A podgy white hand reached out to me and I instantly recoiled. Old Birkin looked a little shocked but opened his hand anyways. “Your friend, the big man. Left in such a hurry he forgot his change.”
Bloody Smidgen. His fault I nearly suffered a heart attack.
“Thank you, Mr Birkin,” I said, dropping the coin in a pocket.
“I hope you won’t be returning to Bush any time soon. We don’t like the look of your big friend. He wouldn’t be welcome here again. Farewell.”
“Farewell,” I bid and waited for him to disappear before heading into the stables.
––––––––
Smidgen was there, working under the dull light of a traveller’s lamp. He was tightening the cinch on his saddle.
“Where’s Bent?” I asked and he shrugged back.
Bent was another stray I’d picked up on my travels. He was tall and thin and forever wrapped in swathes of black. I’d never seen much of him, save his hands, which were always uncovered. Might have seen his face once but the room had been dark and his hood dropped for a moment only. I remember seeing what I thought were teeth, lots of teeth.
We called him Bent because of his poise. Whether stood or sat down his body leaned forward at an irregular angle from his waist. It looked like he was always about to fall over.
Bent worried me more than Smidgen did. Smidgen could be a monster, so too could I judging by my actions this night, but we knew next to nothing about Bent. He hid in shadows, rarely spoke and had a penchant for the black arts. As far as my knowledge of the latter went I think that meant exhuming dead things, but I could be wrong.
“I don’t know. Haven’t seen him for two days,” Smidgen grumbled. Didn’t take him long to get into a black mood. Perhaps the woman was repeating on him or maybe he had overheard Birkin outside complaining about him. Nobody liked Smidgen. His monstrous appearance was enough to move people to passionate hatred in a heartbeat.

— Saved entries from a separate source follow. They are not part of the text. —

-- ==== Sys2Proof/Machine/OtpCmds.lean ====
section
/-! DEFINITION. The OTP and position commands (13, 14). -/

namespace Sys2Proof.Machine

/-- READN (R332): Read an OTP word at normal margin. -/
def execReadn (s : State) : Host.Outcome State Fault Refusal :=
  .next (s.atDev fun s => s.otpRead .readn 0x52)
/-- READS (R332): Read an OTP word at strict margin. -/
def execReads (s : State) : Host.Outcome State Fault Refusal :=
  .next (s.atDev fun s => s.otpRead .reads 0x53)
/-- PROGRAM (R335): Blow bits of an OTP word. -/
def execProgram (s : State) : Host.Outcome State Fault Refusal :=
  .next (s.atDev fun s => s.otpBlow false)
/-- SEAL (R338): Check and blow a region's lock fuse. -/
def execSealRegion (s : State) : Host.Outcome State Fault Refusal :=
  .next (s.atDev fun s => s.otpBlow true)
/-- OTP_COMMAND_END (R336): An OTP controller command completes, verifies or faults. -/
def execOtpCommandEnd (refOk : Bool) (bad : Word) (s : State) : Host.Outcome State Fault Refusal :=
  .next (s.atDev fun s => s.otpEnd refOk bad)
/-- OTP_OVR_WRITE (R334): Apply or remove an OTP region override. -/
def execOtpOvrWrite (v : Half) (s : State) : Host.Outcome State Fault Refusal :=
  .next (s.atDev fun s => s.modOtp fun o => o.ovrWrite v)
/-- OTP_STICKY_WRITE (R337): Set sticky locks of OTP regions. -/
def execOtpStickyWrite (v : Half) (s : State) : Host.Outcome State Fault Refusal :=
  .next (s.atDev fun s => s.modOtp fun o => o.stickyWrite v)
/-- OTP_UNLK_WRITE (R335): Arm the next PROGRAM or SEAL once. -/
def execOtpUnlkWrite (v : Half) (s : State) : Host.Outcome State Fault Refusal :=
  .next (s.atDev fun s => s.modOtp fun o => o.unlkWrite v)
/-- TAKE (R316): Latch the position of the whole device. -/
def execTake (s : State) : Host.Outcome State Fault Refusal :=
  .next (s.posTake)
/-- RELEASE (R316): Release the position. -/
def execRelease (s : State) : Host.Outcome State Fault Refusal :=
  .next (s.posRelease)
/-- POSITION_READY (R316): The position is assembled and READY is set. -/
def execPositionReady (s : State) : Host.Outcome State Fault Refusal :=
  .next (s.posReady)

end Sys2Proof.Machine
end

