-- ==== Sys2Proof/Certificates/Slice0/Obligations.lean ====
section
/-! DEFINITION. The statements for the provers. -/

open Sys2Proof Sys2Proof.Machine

/-! ### The queue of commands -/

/-- A step takes the command at the front of the queue and runs it with the queue's rest. -/
def Obligations.StepRunsFront : Prop :=
  ∀ (s : State) (c : Instr) (rest : List Instr), s.pending = c :: rest → step s = exec c { s with pending := rest }

/-- With no command waiting, a step is one us: the main timebase counts, fabric time counts or stands, and no grant, no
reservation, no OTP cell, nothing of an update but the log ring, and no port's contract but MOVING changes; a PGN-th good sample
of the us before gives power-good (R210); outside an activation
that restarts cores and without proxy check-ins that wait (the tick is the model's choice, log 2). -/
def Obligations.IdleStepIsOneMicrosecond : Prop :=
  ∀ s : State, s.pending = [] → s.phase ≠ .unpowered → s.phase ≠ .startMode → s.phase ≠ .parked →
    s.flg.proxies = [] → s.upd.step ≠ .files →
    ∃ t, step s = .next t ∧ t.us = s.us + 1 ∧ t.pending = [] ∧ t.phase = s.phase ∧ t.ldg.grant = s.ldg.grant ∧
      t.ldg.rsvF = s.ldg.rsvF ∧ t.ldg.rsvA = s.ldg.rsvA ∧ t.otp = s.otp ∧ t.upd = { s.upd with ring := t.upd.ring } ∧
      (t.fab.ftime = s.fab.ftime ∨ t.fab.ftime = s.fab.ftime + 1) ∧
      ∀ p, (t.port p).ct = { (s.port p).ct with moving := (t.port p).ct.moving, movCnt := (t.port p).ct.movCnt } ∧
        ((s.port p).pw.pgDue = false → (t.port p).ct = (s.port p).ct) ∧
        (s.present p = true → (s.port p).pw.pgDue = true → (s.port p).pw.pgn ≤ (s.port p).pw.pgCnt → (t.port p).pw.pg = true)

/-! ### Paltein words -/

/-- Decoding the word of a well-formed Paltein command gives the command back; the three GATE rows share one word, which
decodes to the first. -/
def Obligations.PalteinRoundTrip : Prop :=
  ∀ (i : Instr) (c : CoreId) (w : Word), encodeWord i = some (c, w) → i.wf = true →
    decodeWord c w = some (match i with
      | .actGateSourceOn c f | .actGateIdealDiode c f => .actGateOff c f
      | j => j)

/-! ### Paltein instructions that write a register -/

/-- The register-form rows of R97 with their operations on g[a] and g[b]; a division by 0 gives 0, its remainder the
dividend (R98). -/
def Sys2Proof.registerRows : List ((CoreId → FormA → Instr) × Nat × (Word → Word → Word)) :=
  [(.add, 0x01, fun a b => BitVec.ofNat 32 (a.toNat + b.toNat)),
   (.sub, 0x02, fun a b => BitVec.ofInt 32 ((a.toNat : Int) - b.toNat)),
   (.and, 0x03, fun a b => a &&& b), (.or, 0x04, fun a b => a ||| b), (.xor, 0x05, fun a b => a ^^^ b),
   (.shl, 0x06, fun a b => a <<< (b.toNat % 32)), (.shr, 0x07, fun a b => a >>> (b.toNat % 32)),
   (.sar, 0x08, fun a b => a.sshiftRight (b.toNat % 32)),
   (.slt, 0x09, fun a b => if a.toInt < b.toInt then 1 else 0), (.sltu, 0x0A, fun a b => if a.toNat < b.toNat then 1 else 0),
   (.min, 0x0B, fun a b => if a.toInt < b.toInt then a else b), (.max, 0x0C, fun a b => if a.toInt < b.toInt then b else a),
   (.minu, 0x0D, fun a b => BitVec.ofNat 32 (Nat.min a.toNat b.toNat)),
   (.maxu, 0x0E, fun a b => BitVec.ofNat 32 (Nat.max a.toNat b.toNat)),
   (.addsu, 0x0F, fun a b => BitVec.ofNat 32 (Nat.min (a.toNat + b.toNat) 0xFFFFFFFF)),
   (.subsu, 0x10, fun a b => BitVec.ofNat 32 (a.toNat - b.toNat)),
   (.mul, 0x11, fun a b => BitVec.ofNat 32 (a.toNat * b.toNat)),
   (.mulh, 0x12, fun a b => BitVec.ofInt 32 (a.toInt * b.toInt / 2 ^ 32)),
   (.mulhu, 0x13, fun a b => BitVec.ofNat 32 (a.toNat * b.toNat / 2 ^ 32)),
   (.div, 0x14, fun a b => BitVec.ofInt 32 (if b.toNat = 0 then 0 else Int.tdiv a.toInt b.toInt)),
   (.divu, 0x15, fun a b => BitVec.ofNat 32 (if b.toNat = 0 then 0 else a.toNat / b.toNat)),
   (.rem, 0x16, fun a b => BitVec.ofInt 32 (if b.toNat = 0 then a.toInt else Int.tmod a.toInt b.toInt)),
   (.remu, 0x17, fun a b => BitVec.ofNat 32 (if b.toNat = 0 then a.toNat else a.toNat % b.toNat))]

/-- A register-form row writes its operation's result to g[d], counts its steps, goes on in sequence and changes nothing
else; a write to g0 is discarded. -/
def Obligations.RegisterRowsWriteD : Prop :=
  ∀ row ∈ registerRows, ∀ (c : CoreId) (f : FormA) (s : State) (h : Handler), Ready s c h (encA row.2.1 f) →
    exec (row.1 c f) s = .next (s.wrote c h (encA row.2.1 f) f.d (row.2.2 (s.gr c f.a) (s.gr c f.b)))

/-- The immediate rows of R97 with their operations on g[a] and imm18 (R95). -/
def Sys2Proof.immediateRows : List ((CoreId → FormI → Instr) × Nat × (Word → BitVec 18 → Word)) :=
  [(.addi, 0x18, fun a i => a + i.signExtend 32), (.andi, 0x19, fun a i => a &&& i.setWidth 32),
   (.ori, 0x1A, fun a i => a ||| i.setWidth 32), (.xori, 0x1B, fun a i => a ^^^ i.setWidth 32),
   (.shli, 0x1C, fun a i => a <<< i.toNat), (.shri, 0x1D, fun a i => a >>> i.toNat),
   (.sari, 0x1E, fun a i => a.sshiftRight i.toNat), (.lui, 0x1F, fun _ i => BitVec.ofNat 32 (i.toNat * 2 ^ 14)),
   (.slti, 0x20, fun a i => if a.toInt < i.toInt then 1 else 0),
   (.sltiu, 0x21, fun a i => if a.toNat < i.toNat then 1 else 0), (.muli, 0x22, fun a i => a * i.signExtend 32)]

/-- An immediate row writes its operation's result to g[d] and goes on; a legal word's shift amount is below 32 (R95). -/
def Obligations.ImmediateRowsWriteD : Prop :=
  ∀ row ∈ immediateRows, ∀ (c : CoreId) (f : FormI) (s : State) (h : Handler), Ready s c h (encI row.2.1 f) →
    exec (row.1 c f) s = .next (s.wrote c h (encI row.2.1 f) f.d (row.2.2 (s.gr c f.a) f.imm))

/-- EXT takes a[pos + width - 1 : pos] zero-extended, EXTS sign-extended; INS replaces that field of d with the low bits of
a and leaves the others (R100); TEVT gives the handler's event time (R107). -/
def Obligations.FieldRowsWriteD : Prop :=
  ∀ (c : CoreId) (f : FormA) (s : State) (h : Handler),
    let a := s.gr c f.a
    let d := s.gr c f.d
    let pos := f.sub.toNat / 32 % 32
    let width := f.sub.toNat % 32 + 1
    (Ready s c h (encA 0x2B f) → ∃ v, exec (.ext c f) s = .next (s.wrote c h (encA 0x2B f) f.d v) ∧
      ∀ i, v.getLsbD i = (decide (i < width) && a.getLsbD (pos + i))) ∧
    (Ready s c h (encA 0x2C f) → ∃ v, exec (.exts c f) s = .next (s.wrote c h (encA 0x2C f) f.d v) ∧
      ∀ i, i < 32 → v.getLsbD i = a.getLsbD (pos + Nat.min i (width - 1))) ∧
    (Ready s c h (encA 0x2D f) → ∃ v, exec (.ins c f) s = .next (s.wrote c h (encA 0x2D f) f.d v) ∧
      ∀ i, i < 32 → v.getLsbD i = if pos ≤ i ∧ i < pos + width then a.getLsbD (i - pos) else d.getLsbD i) ∧
    (Ready s c h (encA 0x36 f) → exec (.tevt c f) s = .next (s.wrote c h (encA 0x36 f) f.d h.job.time))

/-! ### Loads and stores -/

/-- The five loads with their widths and what makes the register value of the number read. -/
def Sys2Proof.loadRows : List ((CoreId → FormI → Instr) × Nat × Nat × (Nat → Word)) :=
  [(.ldw, 0x23, 4, fun v => BitVec.ofNat 32 v), (.ldh, 0x24, 2, fun v => BitVec.ofNat 32 v),
   (.ldhs, 0x25, 2, fun v => BitVec.ofInt 32 (BitVec.ofNat 16 v).toInt), (.ldb, 0x26, 1, fun v => BitVec.ofNat 32 v),
   (.ldbs, 0x27, 1, fun v => BitVec.ofInt 32 (BitVec.ofNat 8 v).toInt)]

/-- A load of an aligned, mapped address without a memory error writes the little-endian number of its bytes to g[d].
Outside the register window, and in a premove anywhere, nothing else changes (R89, R99, R118); a load of a register
outside a premove has the read's effects (R91). The model's choices: logs 39, 44. -/
def Obligations.LoadsReadData : Prop :=
  ∀ row ∈ loadRows, ∀ (c : CoreId) (f : FormI) (s : State) (h : Handler), Ready s c h (encI row.2.1 f) →
    s.readFault c row.2.2.1 (s.addr c f) row.2.2.1 = 0 →
    ((region (isArb c) (s.addr c f) ≠ .regs ∨ h.premove = true) →
      exec (row.1 c f) s = .next (s.wrote c h (encI row.2.1 f) f.d
        (row.2.2.2 (ofLe ((List.range row.2.2.1).map fun i => s.dataByte c (s.addr c f + i)))))) ∧
    (region (isArb c) (s.addr c f) = .regs → h.premove = false →
      let r := s.coreLoad (s.addr c f - 0x100000) row.2.2.1
      Keeps s r.2 c h → Completes (row.1 c f) s c h (encI row.2.1 f) f.d (row.2.2.2 (ofLe r.1)) fun t => t = r.2)

/-- The three stores with their widths. -/
def Sys2Proof.storeRows : List ((CoreId → FormI → Instr) × Nat × Nat) := [(.stw, 0x28, 4), (.sth, 0x29, 2), (.stb, 0x2A, 1)]

/-- A store that faults on nothing, outside a premove or into premove scratch, stores the low bytes of g[d] at g[a] +
imm and goes on; it writes no register (R99, R117). Where it stores to a register, the core must still run the
handler. The model's choice: log 39. The model's choice: log 39. The model's choice: log 39. The model's choice: log
39. -/
def Obligations.StoresStoreBytes : Prop :=
  ∀ row ∈ storeRows, ∀ (c : CoreId) (f : FormI) (s : State) (h : Handler), Ready s c h (encI row.2.1 f) →
    (h.premove = false ∨ region (isArb c) (s.addr c f) = .scratch) →
    storeFault c (s.core c).codeEnd row.2.2 (s.addr c f) row.2.2 = 0 →
    let t := s.storeBytes c (s.addr c f) ((List.range row.2.2).map fun i => byteOf (s.gr c f.d).toNat i)
    (region (isArb c) (s.addr c f) ≠ .regs ∨ Keeps s t c h) →
    exec (row.1 c f) s = .next (t.after s c h (encI row.2.1 f))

I grabbed my saddle and started to fix it to my horses back when I noticed another one cradled on a bar. It probably belonged to that ponce in the room opposite mine as it was rich and flamboyant and must have cost a lot of money. The old me was too strong to deny so I swapped them over. “Come on, Bent, wherever you are. We gotta leave, now.”
True to form the old spook waded out from the shadows at the back of the stables. It was an act that surprised me to the point of scaring me and I tried to mask my fear with bravado. “Where the hell you been all this time?” He had no intention of answering so to save face I added, “Never mind that now. We’ve got to get out of here. Saddle your horse.”
We thundered out of the stables as if hell itself were on our tail. We made an unlikely band, us three disparate souls; the monster, Smidgen, the demon, Bent, and me, the thief, Flendin the Blade. My life hadn't been the same since leaving Never.